(Entries shown)
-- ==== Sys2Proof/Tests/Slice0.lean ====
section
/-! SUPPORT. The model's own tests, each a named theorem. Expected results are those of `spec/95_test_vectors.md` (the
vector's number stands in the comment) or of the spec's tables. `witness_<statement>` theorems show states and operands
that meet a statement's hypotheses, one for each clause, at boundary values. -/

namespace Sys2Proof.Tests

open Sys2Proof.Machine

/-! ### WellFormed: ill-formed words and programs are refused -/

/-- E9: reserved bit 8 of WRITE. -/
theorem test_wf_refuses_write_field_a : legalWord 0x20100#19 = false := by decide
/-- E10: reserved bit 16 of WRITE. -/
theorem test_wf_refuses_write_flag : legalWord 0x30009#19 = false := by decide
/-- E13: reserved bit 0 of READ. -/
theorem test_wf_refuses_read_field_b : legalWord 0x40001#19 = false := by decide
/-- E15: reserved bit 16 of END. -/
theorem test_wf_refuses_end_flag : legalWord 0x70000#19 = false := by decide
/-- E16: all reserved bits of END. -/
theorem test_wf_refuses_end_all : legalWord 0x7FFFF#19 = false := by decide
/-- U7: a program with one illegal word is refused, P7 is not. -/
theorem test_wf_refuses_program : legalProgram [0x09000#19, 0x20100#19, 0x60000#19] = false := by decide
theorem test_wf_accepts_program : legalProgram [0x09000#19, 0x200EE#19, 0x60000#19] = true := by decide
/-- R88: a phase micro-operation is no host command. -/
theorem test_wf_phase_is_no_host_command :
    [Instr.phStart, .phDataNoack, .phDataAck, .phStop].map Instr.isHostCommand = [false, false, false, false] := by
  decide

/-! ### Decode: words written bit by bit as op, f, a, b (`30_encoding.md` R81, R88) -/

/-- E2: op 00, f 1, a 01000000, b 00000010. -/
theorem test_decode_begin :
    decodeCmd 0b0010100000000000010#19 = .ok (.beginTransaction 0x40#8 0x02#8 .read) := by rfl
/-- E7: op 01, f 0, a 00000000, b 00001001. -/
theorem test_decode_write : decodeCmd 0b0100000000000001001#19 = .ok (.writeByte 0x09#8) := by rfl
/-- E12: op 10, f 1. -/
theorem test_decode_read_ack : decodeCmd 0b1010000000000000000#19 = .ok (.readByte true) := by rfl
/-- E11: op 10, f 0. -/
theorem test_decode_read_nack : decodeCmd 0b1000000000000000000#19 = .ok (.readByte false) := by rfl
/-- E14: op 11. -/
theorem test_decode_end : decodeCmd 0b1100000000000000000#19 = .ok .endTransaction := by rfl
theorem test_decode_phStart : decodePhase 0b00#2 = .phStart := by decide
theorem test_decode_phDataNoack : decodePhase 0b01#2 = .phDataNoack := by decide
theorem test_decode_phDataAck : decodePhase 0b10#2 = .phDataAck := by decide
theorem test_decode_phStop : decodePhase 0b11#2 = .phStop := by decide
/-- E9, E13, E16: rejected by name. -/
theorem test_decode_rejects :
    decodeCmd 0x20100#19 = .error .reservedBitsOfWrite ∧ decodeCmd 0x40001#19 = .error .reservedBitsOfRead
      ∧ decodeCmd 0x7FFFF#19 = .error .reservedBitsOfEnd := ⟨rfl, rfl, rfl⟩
(End Entries shown)
(Entries shown)
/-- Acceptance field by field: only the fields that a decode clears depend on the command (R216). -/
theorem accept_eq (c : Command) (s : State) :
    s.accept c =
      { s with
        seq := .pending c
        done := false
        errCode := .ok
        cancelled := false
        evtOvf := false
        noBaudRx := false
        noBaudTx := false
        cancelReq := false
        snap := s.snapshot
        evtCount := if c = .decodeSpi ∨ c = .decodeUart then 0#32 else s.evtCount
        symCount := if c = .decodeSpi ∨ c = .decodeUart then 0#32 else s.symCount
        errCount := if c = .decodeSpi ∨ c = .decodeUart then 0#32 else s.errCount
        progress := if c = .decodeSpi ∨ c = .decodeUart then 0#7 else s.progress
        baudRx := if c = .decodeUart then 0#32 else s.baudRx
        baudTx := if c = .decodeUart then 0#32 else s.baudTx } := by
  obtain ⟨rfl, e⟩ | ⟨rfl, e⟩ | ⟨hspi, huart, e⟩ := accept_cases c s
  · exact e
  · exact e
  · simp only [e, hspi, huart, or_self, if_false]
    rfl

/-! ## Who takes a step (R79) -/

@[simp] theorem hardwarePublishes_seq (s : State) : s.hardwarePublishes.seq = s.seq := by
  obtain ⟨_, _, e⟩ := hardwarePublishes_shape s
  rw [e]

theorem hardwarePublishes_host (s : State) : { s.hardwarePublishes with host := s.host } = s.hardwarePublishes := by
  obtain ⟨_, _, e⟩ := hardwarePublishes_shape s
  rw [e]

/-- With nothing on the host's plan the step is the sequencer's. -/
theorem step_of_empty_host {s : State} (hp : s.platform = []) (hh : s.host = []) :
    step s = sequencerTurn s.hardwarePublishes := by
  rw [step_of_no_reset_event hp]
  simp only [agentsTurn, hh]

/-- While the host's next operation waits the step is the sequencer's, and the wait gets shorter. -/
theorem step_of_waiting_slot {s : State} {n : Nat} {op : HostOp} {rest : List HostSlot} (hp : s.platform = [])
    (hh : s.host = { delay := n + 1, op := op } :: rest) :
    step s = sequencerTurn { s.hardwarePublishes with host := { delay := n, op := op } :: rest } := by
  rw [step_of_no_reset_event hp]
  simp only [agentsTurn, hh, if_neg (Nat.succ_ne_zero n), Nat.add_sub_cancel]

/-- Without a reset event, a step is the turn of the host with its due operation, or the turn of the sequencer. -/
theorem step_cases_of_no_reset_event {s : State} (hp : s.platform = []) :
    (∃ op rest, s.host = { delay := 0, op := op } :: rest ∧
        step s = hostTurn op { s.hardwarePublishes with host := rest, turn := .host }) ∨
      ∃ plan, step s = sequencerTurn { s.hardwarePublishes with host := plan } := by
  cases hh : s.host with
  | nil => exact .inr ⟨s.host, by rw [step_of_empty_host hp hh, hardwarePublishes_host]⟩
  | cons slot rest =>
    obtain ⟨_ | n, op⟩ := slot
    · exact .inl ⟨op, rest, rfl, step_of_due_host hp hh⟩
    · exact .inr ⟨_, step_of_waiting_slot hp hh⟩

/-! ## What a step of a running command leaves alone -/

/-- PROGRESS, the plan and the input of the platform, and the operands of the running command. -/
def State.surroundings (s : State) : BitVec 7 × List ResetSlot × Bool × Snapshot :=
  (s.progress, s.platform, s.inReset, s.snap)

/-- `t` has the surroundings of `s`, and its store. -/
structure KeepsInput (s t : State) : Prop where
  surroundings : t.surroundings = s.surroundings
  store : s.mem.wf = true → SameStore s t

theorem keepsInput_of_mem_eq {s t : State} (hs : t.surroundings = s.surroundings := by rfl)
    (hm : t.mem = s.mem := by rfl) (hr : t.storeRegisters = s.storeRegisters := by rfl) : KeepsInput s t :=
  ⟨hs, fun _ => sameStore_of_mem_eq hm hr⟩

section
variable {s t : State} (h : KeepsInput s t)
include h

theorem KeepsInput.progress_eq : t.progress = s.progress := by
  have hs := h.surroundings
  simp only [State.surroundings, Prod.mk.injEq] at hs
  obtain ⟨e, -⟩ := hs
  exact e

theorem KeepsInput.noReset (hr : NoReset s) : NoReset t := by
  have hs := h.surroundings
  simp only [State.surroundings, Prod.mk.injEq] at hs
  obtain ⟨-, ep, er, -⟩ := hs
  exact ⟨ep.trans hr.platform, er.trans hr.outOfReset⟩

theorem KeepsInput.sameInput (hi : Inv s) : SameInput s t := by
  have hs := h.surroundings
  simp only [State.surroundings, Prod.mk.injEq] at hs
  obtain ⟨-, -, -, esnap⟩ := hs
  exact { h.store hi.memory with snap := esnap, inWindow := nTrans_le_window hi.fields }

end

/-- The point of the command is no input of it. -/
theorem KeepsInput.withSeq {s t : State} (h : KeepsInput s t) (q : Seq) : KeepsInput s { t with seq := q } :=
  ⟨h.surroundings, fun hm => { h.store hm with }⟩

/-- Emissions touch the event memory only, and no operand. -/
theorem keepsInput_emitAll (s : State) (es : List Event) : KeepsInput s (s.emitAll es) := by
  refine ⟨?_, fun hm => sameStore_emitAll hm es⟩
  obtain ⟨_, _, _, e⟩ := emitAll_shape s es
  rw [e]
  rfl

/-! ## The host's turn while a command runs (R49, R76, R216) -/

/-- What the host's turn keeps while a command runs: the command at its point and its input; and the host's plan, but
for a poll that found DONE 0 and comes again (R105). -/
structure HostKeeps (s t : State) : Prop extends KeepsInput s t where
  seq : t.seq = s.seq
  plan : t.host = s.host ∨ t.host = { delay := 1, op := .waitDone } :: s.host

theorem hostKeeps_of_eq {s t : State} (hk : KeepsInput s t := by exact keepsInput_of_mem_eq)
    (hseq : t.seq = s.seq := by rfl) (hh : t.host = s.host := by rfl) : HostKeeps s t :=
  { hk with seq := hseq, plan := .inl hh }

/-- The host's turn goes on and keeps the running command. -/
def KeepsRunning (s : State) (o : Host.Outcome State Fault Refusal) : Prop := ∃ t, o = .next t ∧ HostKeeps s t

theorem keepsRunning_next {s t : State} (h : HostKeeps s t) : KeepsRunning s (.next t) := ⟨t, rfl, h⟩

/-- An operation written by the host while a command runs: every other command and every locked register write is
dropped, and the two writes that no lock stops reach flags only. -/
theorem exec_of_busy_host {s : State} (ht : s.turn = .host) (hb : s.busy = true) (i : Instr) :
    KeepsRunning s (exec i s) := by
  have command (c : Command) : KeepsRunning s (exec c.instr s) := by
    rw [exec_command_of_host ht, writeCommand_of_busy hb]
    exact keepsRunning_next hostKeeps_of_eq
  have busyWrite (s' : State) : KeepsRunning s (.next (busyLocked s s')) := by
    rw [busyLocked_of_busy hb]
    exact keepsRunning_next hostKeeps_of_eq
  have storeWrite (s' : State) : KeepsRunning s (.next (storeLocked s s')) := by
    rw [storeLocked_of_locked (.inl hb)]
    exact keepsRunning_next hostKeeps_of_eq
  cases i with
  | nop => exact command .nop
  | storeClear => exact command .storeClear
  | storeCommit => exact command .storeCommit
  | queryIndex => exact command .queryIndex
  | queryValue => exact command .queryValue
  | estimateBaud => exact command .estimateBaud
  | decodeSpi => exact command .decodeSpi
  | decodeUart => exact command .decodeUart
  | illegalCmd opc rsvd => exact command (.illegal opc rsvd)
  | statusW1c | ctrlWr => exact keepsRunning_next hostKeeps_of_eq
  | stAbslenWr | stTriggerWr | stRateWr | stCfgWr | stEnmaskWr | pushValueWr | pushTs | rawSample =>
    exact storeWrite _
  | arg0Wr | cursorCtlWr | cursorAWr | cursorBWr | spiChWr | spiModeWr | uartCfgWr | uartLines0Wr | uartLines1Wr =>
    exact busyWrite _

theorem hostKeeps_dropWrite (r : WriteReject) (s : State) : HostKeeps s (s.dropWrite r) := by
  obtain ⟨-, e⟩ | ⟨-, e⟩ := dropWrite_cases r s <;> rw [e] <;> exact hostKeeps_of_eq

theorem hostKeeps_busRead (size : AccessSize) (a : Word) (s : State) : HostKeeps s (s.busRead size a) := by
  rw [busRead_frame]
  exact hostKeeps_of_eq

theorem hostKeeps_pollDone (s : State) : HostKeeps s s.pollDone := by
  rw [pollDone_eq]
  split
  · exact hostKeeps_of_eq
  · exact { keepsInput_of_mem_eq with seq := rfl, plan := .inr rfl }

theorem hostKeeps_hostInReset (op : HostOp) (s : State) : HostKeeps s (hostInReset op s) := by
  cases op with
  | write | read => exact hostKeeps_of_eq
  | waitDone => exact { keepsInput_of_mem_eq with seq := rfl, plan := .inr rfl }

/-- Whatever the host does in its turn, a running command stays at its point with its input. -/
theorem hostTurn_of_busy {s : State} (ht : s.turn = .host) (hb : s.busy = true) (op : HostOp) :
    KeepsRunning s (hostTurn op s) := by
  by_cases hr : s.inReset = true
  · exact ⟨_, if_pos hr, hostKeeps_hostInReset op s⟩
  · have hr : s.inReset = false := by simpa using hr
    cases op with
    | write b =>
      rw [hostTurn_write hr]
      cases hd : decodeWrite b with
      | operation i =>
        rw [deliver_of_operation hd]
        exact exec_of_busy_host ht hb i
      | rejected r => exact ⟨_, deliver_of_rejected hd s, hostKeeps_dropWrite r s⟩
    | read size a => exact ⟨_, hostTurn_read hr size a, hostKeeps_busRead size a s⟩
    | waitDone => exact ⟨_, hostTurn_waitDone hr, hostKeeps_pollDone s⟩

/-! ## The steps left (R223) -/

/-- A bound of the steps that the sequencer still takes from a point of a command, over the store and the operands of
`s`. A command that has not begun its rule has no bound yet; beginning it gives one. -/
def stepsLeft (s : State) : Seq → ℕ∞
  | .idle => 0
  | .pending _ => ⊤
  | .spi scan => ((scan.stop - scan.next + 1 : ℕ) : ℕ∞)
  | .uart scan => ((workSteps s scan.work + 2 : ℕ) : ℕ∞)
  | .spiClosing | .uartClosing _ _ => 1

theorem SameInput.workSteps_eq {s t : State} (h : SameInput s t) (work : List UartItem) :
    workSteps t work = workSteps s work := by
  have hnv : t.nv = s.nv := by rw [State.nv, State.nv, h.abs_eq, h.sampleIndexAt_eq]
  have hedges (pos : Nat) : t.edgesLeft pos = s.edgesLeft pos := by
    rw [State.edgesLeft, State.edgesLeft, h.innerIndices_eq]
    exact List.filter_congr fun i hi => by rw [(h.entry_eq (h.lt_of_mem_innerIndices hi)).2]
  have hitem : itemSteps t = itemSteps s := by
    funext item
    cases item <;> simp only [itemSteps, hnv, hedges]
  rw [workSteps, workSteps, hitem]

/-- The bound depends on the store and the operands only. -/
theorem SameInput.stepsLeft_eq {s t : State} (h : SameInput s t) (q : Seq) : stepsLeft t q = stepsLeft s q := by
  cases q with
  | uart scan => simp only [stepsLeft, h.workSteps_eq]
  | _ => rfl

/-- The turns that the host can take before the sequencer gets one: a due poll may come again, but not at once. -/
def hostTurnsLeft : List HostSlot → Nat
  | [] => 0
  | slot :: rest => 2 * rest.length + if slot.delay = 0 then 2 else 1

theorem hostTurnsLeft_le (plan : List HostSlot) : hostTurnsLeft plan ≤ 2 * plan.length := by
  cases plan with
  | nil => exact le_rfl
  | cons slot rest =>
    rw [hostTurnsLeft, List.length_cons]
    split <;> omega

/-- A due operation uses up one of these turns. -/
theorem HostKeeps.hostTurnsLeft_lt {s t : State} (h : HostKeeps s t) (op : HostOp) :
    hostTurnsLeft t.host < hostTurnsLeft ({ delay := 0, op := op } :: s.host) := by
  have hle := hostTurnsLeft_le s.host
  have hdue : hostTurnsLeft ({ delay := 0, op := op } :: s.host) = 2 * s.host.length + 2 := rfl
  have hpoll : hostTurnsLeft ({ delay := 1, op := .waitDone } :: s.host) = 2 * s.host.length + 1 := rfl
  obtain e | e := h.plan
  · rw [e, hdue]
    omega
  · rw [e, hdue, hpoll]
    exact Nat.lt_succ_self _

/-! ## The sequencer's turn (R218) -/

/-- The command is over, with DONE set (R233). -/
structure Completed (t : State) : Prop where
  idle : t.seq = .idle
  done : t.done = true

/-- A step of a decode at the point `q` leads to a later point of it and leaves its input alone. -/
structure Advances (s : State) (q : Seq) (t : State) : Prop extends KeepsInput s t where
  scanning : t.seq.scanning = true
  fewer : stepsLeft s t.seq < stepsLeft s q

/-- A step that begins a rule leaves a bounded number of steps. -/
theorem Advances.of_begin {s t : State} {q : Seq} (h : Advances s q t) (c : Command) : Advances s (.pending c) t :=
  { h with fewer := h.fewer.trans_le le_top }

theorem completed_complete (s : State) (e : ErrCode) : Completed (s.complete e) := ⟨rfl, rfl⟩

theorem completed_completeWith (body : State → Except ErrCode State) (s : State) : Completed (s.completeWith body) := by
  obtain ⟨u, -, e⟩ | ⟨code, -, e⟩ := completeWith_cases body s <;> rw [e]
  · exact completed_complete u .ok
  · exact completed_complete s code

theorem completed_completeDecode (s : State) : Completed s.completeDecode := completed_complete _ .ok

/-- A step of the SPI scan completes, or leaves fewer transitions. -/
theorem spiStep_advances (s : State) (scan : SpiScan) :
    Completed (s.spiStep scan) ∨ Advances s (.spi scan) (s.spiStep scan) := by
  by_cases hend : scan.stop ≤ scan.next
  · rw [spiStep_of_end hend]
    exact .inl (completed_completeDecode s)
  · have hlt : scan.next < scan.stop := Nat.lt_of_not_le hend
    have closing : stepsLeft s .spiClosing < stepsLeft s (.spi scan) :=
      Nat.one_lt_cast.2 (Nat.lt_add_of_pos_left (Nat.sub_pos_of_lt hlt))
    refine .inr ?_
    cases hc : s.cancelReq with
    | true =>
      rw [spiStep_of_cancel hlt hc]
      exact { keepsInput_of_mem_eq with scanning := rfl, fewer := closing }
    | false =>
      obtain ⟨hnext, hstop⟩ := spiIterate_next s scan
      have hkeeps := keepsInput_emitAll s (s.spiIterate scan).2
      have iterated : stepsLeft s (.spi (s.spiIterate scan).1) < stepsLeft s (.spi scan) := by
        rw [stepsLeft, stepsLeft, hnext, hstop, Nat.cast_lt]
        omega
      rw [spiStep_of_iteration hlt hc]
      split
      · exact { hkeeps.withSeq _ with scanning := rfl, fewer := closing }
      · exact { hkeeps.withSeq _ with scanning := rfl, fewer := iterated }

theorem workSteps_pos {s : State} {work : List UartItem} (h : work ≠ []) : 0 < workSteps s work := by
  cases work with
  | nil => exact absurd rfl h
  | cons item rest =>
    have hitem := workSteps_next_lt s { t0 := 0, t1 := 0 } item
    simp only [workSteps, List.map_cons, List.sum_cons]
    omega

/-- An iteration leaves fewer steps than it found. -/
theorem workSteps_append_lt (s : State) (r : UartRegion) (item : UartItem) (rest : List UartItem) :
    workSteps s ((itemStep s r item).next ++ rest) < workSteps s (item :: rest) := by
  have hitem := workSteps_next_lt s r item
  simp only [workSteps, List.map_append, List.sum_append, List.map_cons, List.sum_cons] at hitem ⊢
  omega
(End Entries shown)
**Exercise requirements**
The required answer is the run of lines above, starting at the line with "ctrlWr => exact keepsRunning_next hostKeeps_of_eq" and ending at the line with "theorem hostKeeps_busRead (size", reproduced exactly with both ends.

**Task response**
  | statusW1c | ctrlWr => exact keepsRunning_next hostKeeps_of_eq
  | stAbslenWr | stTriggerWr | stRateWr | stCfgWr | stEnmaskWr | pushValueWr | pushTs | rawSample =>
    exact storeWrite _
  | arg0Wr | cursorCtlWr | cursorAWr | cursorBWr | spiChWr | spiModeWr | uartCfgWr | uartLines0Wr | uartLines1Wr =>
    exact busyWrite _

theorem hostKeeps_dropWrite (r : WriteReject) (s : State) : HostKeeps s (s.dropWrite r) := by
  obtain ⟨-, e⟩ | ⟨-, e⟩ := dropWrite_cases r s <;> rw [e] <;> exact hostKeeps_of_eq

theorem hostKeeps_busRead (size : AccessSize) (a : Word) (s : State) : HostKeeps s (s.busRead size a) := by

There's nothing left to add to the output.